Source data:
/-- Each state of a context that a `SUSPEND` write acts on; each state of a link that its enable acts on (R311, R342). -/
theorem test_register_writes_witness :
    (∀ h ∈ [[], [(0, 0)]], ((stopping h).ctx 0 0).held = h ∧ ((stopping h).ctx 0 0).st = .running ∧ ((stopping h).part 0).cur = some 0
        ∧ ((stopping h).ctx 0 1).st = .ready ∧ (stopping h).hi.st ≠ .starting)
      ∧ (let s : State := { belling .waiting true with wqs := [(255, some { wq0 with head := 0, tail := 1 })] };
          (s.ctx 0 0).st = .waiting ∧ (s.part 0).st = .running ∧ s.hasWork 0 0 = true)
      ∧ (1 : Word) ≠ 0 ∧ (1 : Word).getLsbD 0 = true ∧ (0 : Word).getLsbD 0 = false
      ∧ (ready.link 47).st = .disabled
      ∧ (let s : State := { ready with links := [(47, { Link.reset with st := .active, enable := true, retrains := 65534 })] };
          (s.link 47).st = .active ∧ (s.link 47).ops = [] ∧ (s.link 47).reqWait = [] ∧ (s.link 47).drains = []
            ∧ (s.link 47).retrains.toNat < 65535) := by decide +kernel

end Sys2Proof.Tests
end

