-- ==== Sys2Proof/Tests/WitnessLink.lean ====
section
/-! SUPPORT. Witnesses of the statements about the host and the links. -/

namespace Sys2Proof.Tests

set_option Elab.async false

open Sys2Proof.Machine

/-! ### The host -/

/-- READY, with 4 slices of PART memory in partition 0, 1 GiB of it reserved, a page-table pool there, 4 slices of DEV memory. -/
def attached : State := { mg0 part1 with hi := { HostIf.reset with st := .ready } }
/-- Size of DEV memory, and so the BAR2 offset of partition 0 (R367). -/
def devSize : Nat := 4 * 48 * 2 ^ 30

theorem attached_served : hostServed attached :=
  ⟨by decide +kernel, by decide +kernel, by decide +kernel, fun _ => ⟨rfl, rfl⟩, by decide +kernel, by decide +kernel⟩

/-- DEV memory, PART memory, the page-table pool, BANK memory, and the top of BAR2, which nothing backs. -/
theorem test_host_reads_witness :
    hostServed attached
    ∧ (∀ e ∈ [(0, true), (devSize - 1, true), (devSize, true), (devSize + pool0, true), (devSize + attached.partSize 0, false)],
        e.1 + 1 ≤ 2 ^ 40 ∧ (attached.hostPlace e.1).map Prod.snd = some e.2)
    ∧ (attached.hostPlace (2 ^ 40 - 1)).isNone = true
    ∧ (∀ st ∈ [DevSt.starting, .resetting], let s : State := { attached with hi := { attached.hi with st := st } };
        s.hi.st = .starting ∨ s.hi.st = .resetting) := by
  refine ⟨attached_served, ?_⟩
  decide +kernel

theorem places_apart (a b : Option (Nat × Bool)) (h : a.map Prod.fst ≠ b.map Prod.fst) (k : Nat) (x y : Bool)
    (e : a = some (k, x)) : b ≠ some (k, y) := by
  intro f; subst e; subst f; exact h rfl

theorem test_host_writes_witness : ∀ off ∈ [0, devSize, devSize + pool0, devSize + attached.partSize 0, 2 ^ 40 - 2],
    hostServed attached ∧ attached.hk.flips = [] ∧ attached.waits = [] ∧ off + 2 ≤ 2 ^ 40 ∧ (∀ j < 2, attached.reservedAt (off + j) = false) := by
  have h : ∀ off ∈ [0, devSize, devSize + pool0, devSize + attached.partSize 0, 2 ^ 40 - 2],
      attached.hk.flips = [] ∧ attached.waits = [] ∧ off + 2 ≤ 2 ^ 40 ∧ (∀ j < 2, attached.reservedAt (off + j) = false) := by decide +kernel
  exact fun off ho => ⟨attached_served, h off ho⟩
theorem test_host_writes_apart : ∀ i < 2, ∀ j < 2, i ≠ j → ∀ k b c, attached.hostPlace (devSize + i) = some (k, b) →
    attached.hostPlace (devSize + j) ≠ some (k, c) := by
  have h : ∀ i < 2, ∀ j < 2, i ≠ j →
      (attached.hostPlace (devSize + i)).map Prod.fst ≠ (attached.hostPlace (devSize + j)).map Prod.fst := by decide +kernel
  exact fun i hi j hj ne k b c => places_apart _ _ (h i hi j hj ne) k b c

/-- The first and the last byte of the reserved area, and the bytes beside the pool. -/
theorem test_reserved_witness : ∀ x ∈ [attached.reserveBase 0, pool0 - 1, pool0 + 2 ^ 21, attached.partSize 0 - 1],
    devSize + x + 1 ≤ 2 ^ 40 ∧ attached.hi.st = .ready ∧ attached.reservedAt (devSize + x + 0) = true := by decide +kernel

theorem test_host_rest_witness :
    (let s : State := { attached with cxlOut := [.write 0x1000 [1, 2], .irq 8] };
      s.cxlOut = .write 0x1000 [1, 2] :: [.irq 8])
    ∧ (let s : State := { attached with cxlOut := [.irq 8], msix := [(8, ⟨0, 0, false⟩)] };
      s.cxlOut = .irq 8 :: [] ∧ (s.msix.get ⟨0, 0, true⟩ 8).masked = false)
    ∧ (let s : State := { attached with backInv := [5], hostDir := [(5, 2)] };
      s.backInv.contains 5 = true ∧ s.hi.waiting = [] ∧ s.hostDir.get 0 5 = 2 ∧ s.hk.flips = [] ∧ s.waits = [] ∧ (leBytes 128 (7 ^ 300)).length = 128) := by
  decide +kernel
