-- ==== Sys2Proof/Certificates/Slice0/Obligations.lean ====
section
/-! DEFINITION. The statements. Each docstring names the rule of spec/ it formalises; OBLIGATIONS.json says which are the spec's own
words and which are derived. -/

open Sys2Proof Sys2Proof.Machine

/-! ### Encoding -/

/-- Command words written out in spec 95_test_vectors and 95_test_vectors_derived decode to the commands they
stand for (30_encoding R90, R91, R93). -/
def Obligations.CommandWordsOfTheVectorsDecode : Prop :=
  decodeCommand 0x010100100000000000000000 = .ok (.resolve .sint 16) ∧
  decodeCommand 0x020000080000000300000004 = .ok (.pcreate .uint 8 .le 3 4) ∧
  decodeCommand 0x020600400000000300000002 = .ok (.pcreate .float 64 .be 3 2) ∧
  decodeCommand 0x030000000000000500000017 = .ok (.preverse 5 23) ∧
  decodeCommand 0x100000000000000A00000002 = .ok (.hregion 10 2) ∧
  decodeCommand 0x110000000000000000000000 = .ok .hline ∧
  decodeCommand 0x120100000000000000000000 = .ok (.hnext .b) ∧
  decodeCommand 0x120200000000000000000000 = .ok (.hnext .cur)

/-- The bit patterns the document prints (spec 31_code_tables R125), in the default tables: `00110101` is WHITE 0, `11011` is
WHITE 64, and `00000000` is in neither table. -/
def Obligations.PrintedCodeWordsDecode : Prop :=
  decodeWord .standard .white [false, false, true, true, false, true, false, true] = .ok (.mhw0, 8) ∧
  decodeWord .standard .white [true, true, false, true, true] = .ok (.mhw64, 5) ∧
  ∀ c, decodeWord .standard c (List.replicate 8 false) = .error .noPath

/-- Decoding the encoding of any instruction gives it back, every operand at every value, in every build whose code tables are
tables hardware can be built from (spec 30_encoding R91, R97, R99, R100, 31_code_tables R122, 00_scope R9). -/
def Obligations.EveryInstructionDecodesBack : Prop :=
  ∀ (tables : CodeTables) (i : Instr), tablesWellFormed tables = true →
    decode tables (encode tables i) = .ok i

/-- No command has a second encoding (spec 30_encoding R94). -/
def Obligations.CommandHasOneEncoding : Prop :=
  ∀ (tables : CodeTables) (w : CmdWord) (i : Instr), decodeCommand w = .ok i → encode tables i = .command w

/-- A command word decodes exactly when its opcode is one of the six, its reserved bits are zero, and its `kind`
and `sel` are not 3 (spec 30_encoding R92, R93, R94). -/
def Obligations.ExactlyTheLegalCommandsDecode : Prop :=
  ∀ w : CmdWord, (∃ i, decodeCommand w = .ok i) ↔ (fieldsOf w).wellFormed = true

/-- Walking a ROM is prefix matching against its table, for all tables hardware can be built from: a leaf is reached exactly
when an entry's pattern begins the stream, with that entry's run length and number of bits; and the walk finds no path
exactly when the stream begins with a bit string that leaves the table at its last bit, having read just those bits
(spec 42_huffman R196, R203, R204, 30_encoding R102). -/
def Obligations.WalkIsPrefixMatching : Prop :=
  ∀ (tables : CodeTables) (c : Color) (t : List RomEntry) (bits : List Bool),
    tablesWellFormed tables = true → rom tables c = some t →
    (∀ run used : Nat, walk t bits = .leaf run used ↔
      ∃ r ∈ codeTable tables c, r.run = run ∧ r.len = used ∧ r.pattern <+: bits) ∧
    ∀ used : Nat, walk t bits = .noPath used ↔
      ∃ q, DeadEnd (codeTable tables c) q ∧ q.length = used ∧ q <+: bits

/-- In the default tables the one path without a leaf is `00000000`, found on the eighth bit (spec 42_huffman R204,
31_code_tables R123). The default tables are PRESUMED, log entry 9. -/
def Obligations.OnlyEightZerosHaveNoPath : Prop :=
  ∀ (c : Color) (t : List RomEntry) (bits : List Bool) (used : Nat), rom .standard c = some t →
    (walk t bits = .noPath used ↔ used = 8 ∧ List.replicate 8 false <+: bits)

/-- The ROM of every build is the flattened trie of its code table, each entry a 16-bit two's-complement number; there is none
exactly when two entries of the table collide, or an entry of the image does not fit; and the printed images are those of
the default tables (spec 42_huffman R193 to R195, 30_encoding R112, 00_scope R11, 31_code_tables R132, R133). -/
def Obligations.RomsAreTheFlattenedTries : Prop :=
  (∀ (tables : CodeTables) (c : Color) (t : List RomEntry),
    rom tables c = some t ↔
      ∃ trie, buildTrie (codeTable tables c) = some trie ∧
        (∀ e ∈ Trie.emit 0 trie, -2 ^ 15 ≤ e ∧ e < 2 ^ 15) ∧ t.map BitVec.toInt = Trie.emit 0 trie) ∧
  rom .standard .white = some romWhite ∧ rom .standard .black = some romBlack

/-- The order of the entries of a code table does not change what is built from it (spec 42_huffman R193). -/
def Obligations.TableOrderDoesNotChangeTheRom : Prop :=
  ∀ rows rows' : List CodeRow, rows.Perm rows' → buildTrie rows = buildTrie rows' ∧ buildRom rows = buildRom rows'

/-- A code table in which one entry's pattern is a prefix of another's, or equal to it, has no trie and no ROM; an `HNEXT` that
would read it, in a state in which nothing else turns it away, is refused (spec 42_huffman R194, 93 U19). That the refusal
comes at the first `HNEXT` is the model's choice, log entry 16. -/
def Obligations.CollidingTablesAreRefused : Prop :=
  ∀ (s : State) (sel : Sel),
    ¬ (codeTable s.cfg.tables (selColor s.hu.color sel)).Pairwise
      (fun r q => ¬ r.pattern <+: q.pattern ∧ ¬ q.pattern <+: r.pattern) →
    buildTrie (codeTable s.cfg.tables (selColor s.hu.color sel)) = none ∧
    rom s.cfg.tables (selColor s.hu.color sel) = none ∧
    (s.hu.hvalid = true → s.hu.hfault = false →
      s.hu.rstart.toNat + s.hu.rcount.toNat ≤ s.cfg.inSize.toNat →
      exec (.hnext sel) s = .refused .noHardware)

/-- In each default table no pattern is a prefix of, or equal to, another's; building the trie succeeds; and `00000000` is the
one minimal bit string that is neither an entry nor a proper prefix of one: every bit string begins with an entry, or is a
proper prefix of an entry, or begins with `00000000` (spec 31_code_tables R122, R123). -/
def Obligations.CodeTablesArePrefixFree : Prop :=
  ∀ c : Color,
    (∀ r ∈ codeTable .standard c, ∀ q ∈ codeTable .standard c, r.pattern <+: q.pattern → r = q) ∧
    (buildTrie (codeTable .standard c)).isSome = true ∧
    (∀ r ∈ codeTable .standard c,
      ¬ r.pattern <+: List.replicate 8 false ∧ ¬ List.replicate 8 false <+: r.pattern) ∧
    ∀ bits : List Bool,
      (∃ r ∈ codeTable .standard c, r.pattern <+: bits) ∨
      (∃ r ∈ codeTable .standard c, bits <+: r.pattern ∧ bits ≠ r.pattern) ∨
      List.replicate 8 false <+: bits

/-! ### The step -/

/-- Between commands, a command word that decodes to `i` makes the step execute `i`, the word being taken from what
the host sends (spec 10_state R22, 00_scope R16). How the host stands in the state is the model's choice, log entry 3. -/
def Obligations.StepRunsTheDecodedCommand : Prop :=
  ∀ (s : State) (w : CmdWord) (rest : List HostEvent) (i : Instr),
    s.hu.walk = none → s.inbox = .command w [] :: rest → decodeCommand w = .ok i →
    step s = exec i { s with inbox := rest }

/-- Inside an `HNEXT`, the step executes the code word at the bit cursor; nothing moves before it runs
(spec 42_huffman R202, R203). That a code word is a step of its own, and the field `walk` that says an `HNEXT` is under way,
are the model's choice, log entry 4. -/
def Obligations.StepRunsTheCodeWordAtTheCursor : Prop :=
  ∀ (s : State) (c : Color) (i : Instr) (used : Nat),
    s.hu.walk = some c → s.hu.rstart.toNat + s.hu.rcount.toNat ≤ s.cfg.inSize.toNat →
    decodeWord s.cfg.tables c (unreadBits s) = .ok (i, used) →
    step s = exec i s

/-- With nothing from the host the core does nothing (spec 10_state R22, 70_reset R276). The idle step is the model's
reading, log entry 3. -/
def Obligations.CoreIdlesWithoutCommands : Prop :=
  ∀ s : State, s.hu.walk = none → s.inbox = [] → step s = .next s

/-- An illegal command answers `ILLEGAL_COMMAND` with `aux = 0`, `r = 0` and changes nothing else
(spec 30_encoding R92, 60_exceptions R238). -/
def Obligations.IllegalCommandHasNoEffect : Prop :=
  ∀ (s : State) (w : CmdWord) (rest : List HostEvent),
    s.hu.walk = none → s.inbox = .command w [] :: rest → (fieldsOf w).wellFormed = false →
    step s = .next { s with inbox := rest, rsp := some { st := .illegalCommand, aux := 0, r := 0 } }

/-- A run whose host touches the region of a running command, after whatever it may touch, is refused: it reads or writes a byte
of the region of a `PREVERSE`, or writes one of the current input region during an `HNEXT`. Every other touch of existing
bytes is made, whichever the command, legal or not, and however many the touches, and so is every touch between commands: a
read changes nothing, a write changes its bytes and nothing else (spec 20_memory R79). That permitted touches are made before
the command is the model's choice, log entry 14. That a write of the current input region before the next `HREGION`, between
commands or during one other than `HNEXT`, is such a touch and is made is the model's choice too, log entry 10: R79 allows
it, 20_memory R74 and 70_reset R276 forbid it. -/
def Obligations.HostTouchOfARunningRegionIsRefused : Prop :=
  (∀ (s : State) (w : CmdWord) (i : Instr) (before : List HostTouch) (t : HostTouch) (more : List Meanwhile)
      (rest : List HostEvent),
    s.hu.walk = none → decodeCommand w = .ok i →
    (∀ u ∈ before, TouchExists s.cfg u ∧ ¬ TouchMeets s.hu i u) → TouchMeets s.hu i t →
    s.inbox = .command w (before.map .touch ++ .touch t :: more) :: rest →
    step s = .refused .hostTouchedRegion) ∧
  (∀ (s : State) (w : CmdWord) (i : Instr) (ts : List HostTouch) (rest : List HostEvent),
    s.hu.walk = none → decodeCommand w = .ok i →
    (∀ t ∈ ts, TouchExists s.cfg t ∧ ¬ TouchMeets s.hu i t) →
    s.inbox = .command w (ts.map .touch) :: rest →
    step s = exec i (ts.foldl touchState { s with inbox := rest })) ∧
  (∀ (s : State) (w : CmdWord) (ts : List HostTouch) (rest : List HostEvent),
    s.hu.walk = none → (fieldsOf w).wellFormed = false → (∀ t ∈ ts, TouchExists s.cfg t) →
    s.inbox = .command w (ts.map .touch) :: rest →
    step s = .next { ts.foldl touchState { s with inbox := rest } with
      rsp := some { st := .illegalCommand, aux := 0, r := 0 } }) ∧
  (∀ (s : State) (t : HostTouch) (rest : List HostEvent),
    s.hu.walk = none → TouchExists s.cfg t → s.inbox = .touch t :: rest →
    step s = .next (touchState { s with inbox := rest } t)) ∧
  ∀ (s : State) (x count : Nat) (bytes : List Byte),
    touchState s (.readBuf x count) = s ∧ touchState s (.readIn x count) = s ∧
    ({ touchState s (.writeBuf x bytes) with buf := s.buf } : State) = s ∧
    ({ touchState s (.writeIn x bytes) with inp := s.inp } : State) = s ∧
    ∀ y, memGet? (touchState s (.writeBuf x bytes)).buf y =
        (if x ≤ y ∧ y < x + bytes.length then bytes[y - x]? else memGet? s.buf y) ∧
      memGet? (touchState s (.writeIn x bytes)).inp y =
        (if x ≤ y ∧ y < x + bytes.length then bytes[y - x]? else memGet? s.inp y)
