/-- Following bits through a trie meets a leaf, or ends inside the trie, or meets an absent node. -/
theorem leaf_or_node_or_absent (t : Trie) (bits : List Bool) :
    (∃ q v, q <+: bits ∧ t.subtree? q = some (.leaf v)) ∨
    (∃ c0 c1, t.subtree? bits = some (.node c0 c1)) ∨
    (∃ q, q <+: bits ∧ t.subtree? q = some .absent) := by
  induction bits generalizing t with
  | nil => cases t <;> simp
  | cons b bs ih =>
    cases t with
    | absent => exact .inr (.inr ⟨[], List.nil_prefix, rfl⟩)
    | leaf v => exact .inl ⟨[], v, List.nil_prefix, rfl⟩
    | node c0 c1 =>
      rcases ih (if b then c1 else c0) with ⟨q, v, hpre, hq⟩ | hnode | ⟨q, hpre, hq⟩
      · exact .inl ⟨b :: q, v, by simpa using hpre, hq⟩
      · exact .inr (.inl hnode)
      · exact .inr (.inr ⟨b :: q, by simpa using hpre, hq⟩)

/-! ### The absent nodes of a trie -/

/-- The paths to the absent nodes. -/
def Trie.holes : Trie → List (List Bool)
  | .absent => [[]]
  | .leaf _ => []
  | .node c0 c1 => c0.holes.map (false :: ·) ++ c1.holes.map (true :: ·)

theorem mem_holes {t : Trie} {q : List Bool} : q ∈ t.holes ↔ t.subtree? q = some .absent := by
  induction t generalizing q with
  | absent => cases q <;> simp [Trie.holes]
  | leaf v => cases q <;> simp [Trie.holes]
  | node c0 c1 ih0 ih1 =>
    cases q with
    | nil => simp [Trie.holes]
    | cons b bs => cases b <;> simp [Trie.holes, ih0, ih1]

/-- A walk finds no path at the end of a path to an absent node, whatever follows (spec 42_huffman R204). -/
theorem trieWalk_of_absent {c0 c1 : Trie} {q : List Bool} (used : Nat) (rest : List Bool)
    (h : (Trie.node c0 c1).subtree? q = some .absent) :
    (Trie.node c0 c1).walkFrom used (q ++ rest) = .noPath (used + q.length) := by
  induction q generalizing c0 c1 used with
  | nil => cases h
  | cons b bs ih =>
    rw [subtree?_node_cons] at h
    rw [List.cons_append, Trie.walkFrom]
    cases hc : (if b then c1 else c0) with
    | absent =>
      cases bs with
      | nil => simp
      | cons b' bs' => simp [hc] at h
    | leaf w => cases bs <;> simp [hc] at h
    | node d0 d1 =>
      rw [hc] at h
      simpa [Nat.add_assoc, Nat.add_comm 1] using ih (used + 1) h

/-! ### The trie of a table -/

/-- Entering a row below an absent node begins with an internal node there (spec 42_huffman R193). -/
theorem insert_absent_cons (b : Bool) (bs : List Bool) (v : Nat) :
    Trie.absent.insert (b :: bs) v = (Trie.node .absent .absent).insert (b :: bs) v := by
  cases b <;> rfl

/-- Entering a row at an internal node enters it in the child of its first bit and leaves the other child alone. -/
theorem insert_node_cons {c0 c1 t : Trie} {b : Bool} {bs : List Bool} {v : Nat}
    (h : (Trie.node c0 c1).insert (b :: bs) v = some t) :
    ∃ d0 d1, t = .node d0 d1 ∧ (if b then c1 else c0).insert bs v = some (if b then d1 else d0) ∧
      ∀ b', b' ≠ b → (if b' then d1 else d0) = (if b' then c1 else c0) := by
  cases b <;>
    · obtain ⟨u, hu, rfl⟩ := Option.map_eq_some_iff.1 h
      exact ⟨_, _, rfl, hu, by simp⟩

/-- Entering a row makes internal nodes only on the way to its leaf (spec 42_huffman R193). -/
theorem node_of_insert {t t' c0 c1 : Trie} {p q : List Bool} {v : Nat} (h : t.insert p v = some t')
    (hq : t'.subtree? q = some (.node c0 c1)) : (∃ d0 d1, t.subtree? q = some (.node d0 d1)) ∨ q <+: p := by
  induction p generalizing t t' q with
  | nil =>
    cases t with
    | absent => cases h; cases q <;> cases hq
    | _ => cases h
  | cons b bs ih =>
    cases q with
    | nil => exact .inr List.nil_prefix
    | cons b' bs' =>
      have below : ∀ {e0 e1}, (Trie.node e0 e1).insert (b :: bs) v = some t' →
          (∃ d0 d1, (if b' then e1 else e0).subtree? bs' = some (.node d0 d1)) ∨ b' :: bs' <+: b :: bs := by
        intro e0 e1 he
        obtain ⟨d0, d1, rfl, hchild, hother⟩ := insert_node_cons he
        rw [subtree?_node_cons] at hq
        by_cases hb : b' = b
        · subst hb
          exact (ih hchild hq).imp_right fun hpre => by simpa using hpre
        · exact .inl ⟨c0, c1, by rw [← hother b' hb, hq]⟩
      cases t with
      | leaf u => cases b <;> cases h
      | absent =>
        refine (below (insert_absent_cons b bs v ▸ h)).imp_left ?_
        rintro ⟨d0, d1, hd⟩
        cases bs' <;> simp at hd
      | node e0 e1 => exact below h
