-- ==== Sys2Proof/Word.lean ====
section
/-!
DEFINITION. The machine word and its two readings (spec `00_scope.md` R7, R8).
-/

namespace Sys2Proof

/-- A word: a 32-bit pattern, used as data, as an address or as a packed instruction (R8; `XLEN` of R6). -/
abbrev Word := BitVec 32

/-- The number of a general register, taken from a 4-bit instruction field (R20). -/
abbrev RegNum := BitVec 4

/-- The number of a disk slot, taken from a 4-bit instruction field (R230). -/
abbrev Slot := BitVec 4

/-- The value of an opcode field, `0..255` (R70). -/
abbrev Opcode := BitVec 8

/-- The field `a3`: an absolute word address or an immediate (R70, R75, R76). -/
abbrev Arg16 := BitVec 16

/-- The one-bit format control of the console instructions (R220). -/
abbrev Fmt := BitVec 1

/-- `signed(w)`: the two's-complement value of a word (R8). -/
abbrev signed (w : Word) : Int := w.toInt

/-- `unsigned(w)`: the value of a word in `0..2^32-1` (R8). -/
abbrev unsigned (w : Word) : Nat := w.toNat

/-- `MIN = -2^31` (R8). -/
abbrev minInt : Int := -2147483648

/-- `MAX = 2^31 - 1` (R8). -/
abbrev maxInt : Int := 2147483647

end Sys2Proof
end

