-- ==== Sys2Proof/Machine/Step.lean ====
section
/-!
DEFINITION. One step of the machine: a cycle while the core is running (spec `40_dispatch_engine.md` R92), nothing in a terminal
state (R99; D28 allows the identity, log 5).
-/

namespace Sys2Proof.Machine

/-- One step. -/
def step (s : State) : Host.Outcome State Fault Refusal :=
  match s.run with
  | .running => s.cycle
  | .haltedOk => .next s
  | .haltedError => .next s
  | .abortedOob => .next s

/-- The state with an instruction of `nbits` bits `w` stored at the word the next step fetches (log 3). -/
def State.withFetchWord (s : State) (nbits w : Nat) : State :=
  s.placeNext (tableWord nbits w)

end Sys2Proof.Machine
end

What needs to be done:
Taking the entries above, write out exactly each line from the one holding "(∀ (s : State) (t" to the one holding "y, memGet? (touchState", both included, and stop there.

Final answer:
  (∀ (s : State) (t : HostTouch) (rest : List HostEvent),
    s.hu.walk = none → TouchExists s.cfg t → s.inbox = .touch t :: rest →
    step s = .next (touchState { s with inbox := rest } t)) ∧
  ∀ (s : State) (x count : Nat) (bytes : List Byte),
    touchState s (.readBuf x count) = s ∧ touchState s (.readIn x count) = s ∧
    ({ touchState s (.writeBuf x bytes) with buf := s.buf } : State) = s ∧
    ({ touchState s (.writeIn x bytes) with inp := s.inp } : State) = s ∧
    ∀ y, memGet? (touchState s (.writeBuf x bytes)).buf y =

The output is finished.